The dataset scale is relatively limited (751 QA pairs + 580 captioning instances), which may be insufficient for comprehensive statistical conclusions.
Objects are sourced from Objaverse-XL and are predominantly synthetic, introducing potential distribution gaps in appearance and motion relative to the real world.
Only general-purpose 2D MLLMs are evaluated; dedicated 3D/4D understanding models (e.g., 3D-LLM) are not included.
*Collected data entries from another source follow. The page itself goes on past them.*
-- ==== Sys2Proof/Machine/State.lean ====
section
/-! DEFINITION. The state of the machine (10_state.md): the register file, PC, SR, the run state with its fault record,
memory, the parameters of 00_scope.md R9 and the host terminal port; the reasons a step can stop; the launch state
(10_state.md R52) and State.reset. -/

namespace Sys2Proof.Machine

/-- The kinds of fault with the fields their record carries, 10_state.md R45 and 60_exceptions.md R381, R382. `size` is
the width of the failing access, `size.bytes` in {1, 2, 4}. -/
inductive FaultCause where
  | illegalInstruction
  | illegalAddressingMode
  | privilegeViolation
  | outOfBounds (addr : Long) (size : Size)
  | addressError (addr : Long) (size : Size)
deriving DecidableEq, Repr

/-- FREC, 10_state.md R45: `pc` is the address of the faulting instruction's opcode word, `ir` the opcode word when it
was fetched; `addr` and `size` are arguments of the cause. -/
structure FaultRecord where
  cause : FaultCause
  pc : Long
  ir : Option Word
deriving DecidableEq, Repr

/-- Which event halted the core, 10_state.md R45. -/
inductive HaltCause where
  /-- STOP, 46_trap_stop.md R360. -/
  | stop
  /-- The termination task of TRAP #15, task 9, R353. -/
  | termination
deriving DecidableEq, Repr

/-- RUN and FREC, 10_state.md R44, R45: the fault record exists exactly when RUN = Faulted. -/
inductive RunState where
  | running
  | halted (by_ : HaltCause)
  | faulted (frec : FaultRecord)
deriving DecidableEq, Repr

/-- Memory as (address, byte) pairs, addresses strictly rising, no entry equal to what an unlisted address reads as. -/
abbrev Memory := List Host.Cell

/-- What a byte of memory that nothing has written reads as (DESIGN CHOICE, log 5). -/
def Memory.unlisted : Byte := 0

/-- The canonical form of a memory list. -/
abbrev Memory.wf (m : Memory) : Prop :=
  m.Pairwise (fun x y => x.1 < y.1) ∧ ∀ c ∈ m, c.2 ≠ Memory.unlisted

/-- The host terminal port, 10_state.md R51: the requests made so far, oldest first, and the answers the host is known
to give to the next requests of each kind. The model's own fields (log 10, 19). -/
structure HostPort where
  requests : List HostRequest
  numbers : List Long
  chars : List Byte
  pendings : List Bool
deriving DecidableEq, Repr

/-- The state of the machine. -/
structure State where
  /-- The parameters, 00_scope.md R9; no step changes them. -/
  params : Params
  /-- D0-D7, 10_state.md R30. -/
  d : Vector Long 8
  /-- A0-A7, A7 is the stack pointer, R31. -/
  a : Vector Long 8
  /-- PC, R35. -/
  pc : Long
  /-- SR, R37: C 0, V 1, Z 2, N 3, X 4, I 10:8, S 13, T 15. -/
  sr : Word
  /-- RUN and FREC, R44, R45. -/
  run : RunState
  /-- The byte array, 20_memory.md R70. -/
  mem : Memory
  /-- The host terminal port, R51. -/
  host : HostPort
deriving DecidableEq, Repr

/-- The ways a step has no next state. The faults of 60_exceptions.md R381 are NOT here: they lead to a next state with
RUN = Faulted (log 11). -/
inductive Fault where
  /-- Raised by the input tasks of TRAP #15 (4, 5, 7) when the host never answers the request: the cycle never ends
  (46_trap_stop.md R356, 60_exceptions.md R380). Safe: the hardware does not go on either. -/
  | hostNeverAnswers (request : HostRequest)
  /-- Raised by the NUL-terminated output tasks of TRAP #15 (13, 14) when every one of the 2^32 addresses has been read
  and none holds 0x00, which needs a memory of 2^32 bytes: the scan of 46_trap_stop.md R352 never ends (log 17).
  Safe: the hardware does not go on either. -/
  | stringNeverEnds
deriving DecidableEq, Repr

/-- Why an instruction has no meaning. -/
inductive Refusal where
  /-- Raised by an arm of exec that has no meaning yet; safe. No arm is left so. -/
  | notModelled (mnemonic : String)
deriving DecidableEq, Repr

/-- The implemented bits of SR, 10_state.md R40. -/
def srMask : Word := 0xA71F

/-- The host terminal before the first request, with no answer known beforehand (DESIGN CHOICE, log 10). -/
def HostPort.fresh : HostPort where
  requests := []
  numbers := []
  chars := []
  pendings := []

/-- The launch state of 10_state.md R52 and 70_reset_and_hazards.md R420, of all its parameters: REG_INIT (`d`, `a`),
PC_ENTRY, SR_INIT (its reserved bits cleared), MEM_INIT; RUN is Running and FREC is empty. A register that 00_scope.md R9
calls "unwritten" holds some 32-bit value of `d` or `a` (DESIGN CHOICE, log 25). -/
def State.launch (params : Params) (d a : Vector Long 8) (pcEntry : Long) (srInit : Word) (memInit : Memory)
    (host : HostPort) : State where
  params := params
  d := d
  a := a
  pc := pcEntry
  sr := srInit &&& srMask
  run := .running
  mem := memInit
  host := host

/-- The launch state with the conventions of 95_test_vectors.md part 1: registers 0, PC 0x1000, SR 0x2700, memory 0
(DESIGN CHOICE, log 1, 2, 3, 4, 5). -/
def State.reset : State :=
  State.launch Params.default (Vector.replicate 8 0) (Vector.replicate 8 0) 0x00001000 0x2700 [] HostPort.fresh

end Sys2Proof.Machine
end

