/-- When the bytes from PC on are those of a well-formed instruction, all in memory, a step is exec of it. -/
def Obligations.StepRunsTheEncodedInstruction : Prop :=
  ∀ (s : State) (i : Instr), s.run = .running → WellFormed i = true →
    (∀ k, k < (encode i).length → Fits s (s.pc + BitVec.ofNat 32 (2 * k)) .w) →
    (∀ k (h : k < (bytesOfWords (encode i)).length), s.byteAt (s.pc + BitVec.ofNat 32 k) = (bytesOfWords (encode i))[k]) →
    step s = exec i s

/-- A failing opcode fetch, 40_sequencer.md R151, 20_memory.md R75, R78: AddressError is checked first; FREC.pc is PC,
FREC.ir is absent, nothing else changes. -/
def Obligations.OpcodeFetchFaults : Prop :=
  ∀ s : State, s.run = .running → ¬ Fits s s.pc .w →
    step s = .next { s with
      run := .faulted {
        cause := if s.params.alignmentFault = true ∧ s.pc.toNat % 2 = 1 then .addressError s.pc .w
          else .outOfBounds s.pc .w
        pc := s.pc
        ir := none } }

/-- A step of a core that is not Running changes nothing. -/
def Obligations.StepWhenNotRunningChangesNothing : Prop :=
  ∀ s : State, s.run ≠ .running → step s = .next s

/-- The only steps without a next state are those of TRAP #15 that block forever: an input task with no answer known
beforehand whose answer, the free value of log 10, is none; and (log 17) a NUL-terminated text when no address holds a
NUL. No step is refused. -/
def Obligations.OnlyTrapInputBlocks : Prop :=
  (∀ (s : State) (r : Refusal), step s ≠ .refused r) ∧
  ∀ (s : State) (w : Fault), step s = .fault w →
    s.byteAt s.pc ++ s.byteAt (s.pc + 1) = 0x4E4F#16 ∧
    ((s.params.trap15Tasks.lookup ((s.dreg 0).extractLsb' 0 8) = some .inNumber ∧ w = .hostNeverAnswers .inNumber ∧
        s.host.numbers = [] ∧ Config.hostNumber (s.host.requests ++ [.inNumber]) = none) ∨
     (s.params.trap15Tasks.lookup ((s.dreg 0).extractLsb' 0 8) = some .inChar ∧ w = .hostNeverAnswers .inChar ∧
        s.host.chars = [] ∧ Config.hostChar (s.host.requests ++ [.inChar]) = none) ∨
     (s.params.trap15Tasks.lookup ((s.dreg 0).extractLsb' 0 8) = some .inPending ∧ w = .hostNeverAnswers .pending ∧
        s.host.pendings = [] ∧ Config.hostPending (s.host.requests ++ [.pending]) = none) ∨
     (∃ crlf, s.params.trap15Tasks.lookup ((s.dreg 0).extractLsb' 0 8) = some (.outTerminated crlf) ∧
        w = .stringNeverEnds ∧ ∀ a : Long, s.byteAt a ≠ 0))

/-- A step that faults leaves everything but RUN as it was; FREC.pc is the PC of the cycle, and FREC.ir the opcode word
unless its own fetch failed. -/
def Obligations.FaultsArePrecise : Prop :=
  ∀ (s t : State) (f : FaultRecord), s.run = .running → step s = .next t → t.run = .faulted f →
    t = { s with run := .faulted f } ∧ f.pc = s.pc ∧
      (Fits s s.pc .w → f.ir = some (s.byteAt s.pc ++ s.byteAt (s.pc + 1))) ∧ (¬ Fits s s.pc .w → f.ir = none)

/-- A run halts only by STOP with S = 1 or by the termination task of TRAP #15, and PC is advanced. -/
def Obligations.OnlyStopAndTerminationHalt : Prop :=
  ∀ (s t : State) (c : HaltCause), s.run = .running → step s = .next t → t.run = .halted c →
    (c = .stop ∧ s.byteAt s.pc ++ s.byteAt (s.pc + 1) = 0x4E72#16 ∧ s.supervisor = true ∧ t.pc = s.pc + 4) ∨
    (c = .termination ∧ s.byteAt s.pc ++ s.byteAt (s.pc + 1) = 0x4E4F#16 ∧
      s.params.trap15Tasks.lookup ((s.dreg 0).extractLsb' 0 8) = some .terminate ∧ t.pc = s.pc + 2)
MVBench [Li et al., 2024]: a multi-task video understanding benchmark, but limited to single viewpoints.
ScanQA [Azuma et al., 2022]: 3D scene question answering, but restricted to static scenes.
T3Bench [He et al., 2023]: evaluates text-to-3D generation, focusing on generation quality rather than understanding.
4DGS [Wu et al., 2024]: 4D Gaussian Splatting, providing a 4D representation but lacking language understanding evaluation.
Implication: future MLLMs require native 4D input support (rather than multi-view video proxies) and stronger temporal modeling capabilities.

Rating¶

Novelty: ⭐⭐⭐⭐⭐ — the first benchmark for 4D object understanding, with a pioneering problem formulation.
Technical Depth: ⭐⭐⭐ — primarily an evaluation work; methodological contributions are relatively limited.
Experimental Thoroughness: ⭐⭐⭐⭐⭐ — 14 MLLMs, 5 sub-tasks, and multi-dimensional analyses (number of views, frames, ordering, counterfactuals).
Practical Value: ⭐⭐⭐⭐ — provides clear directions for improving 4D understanding capabilities in MLLMs.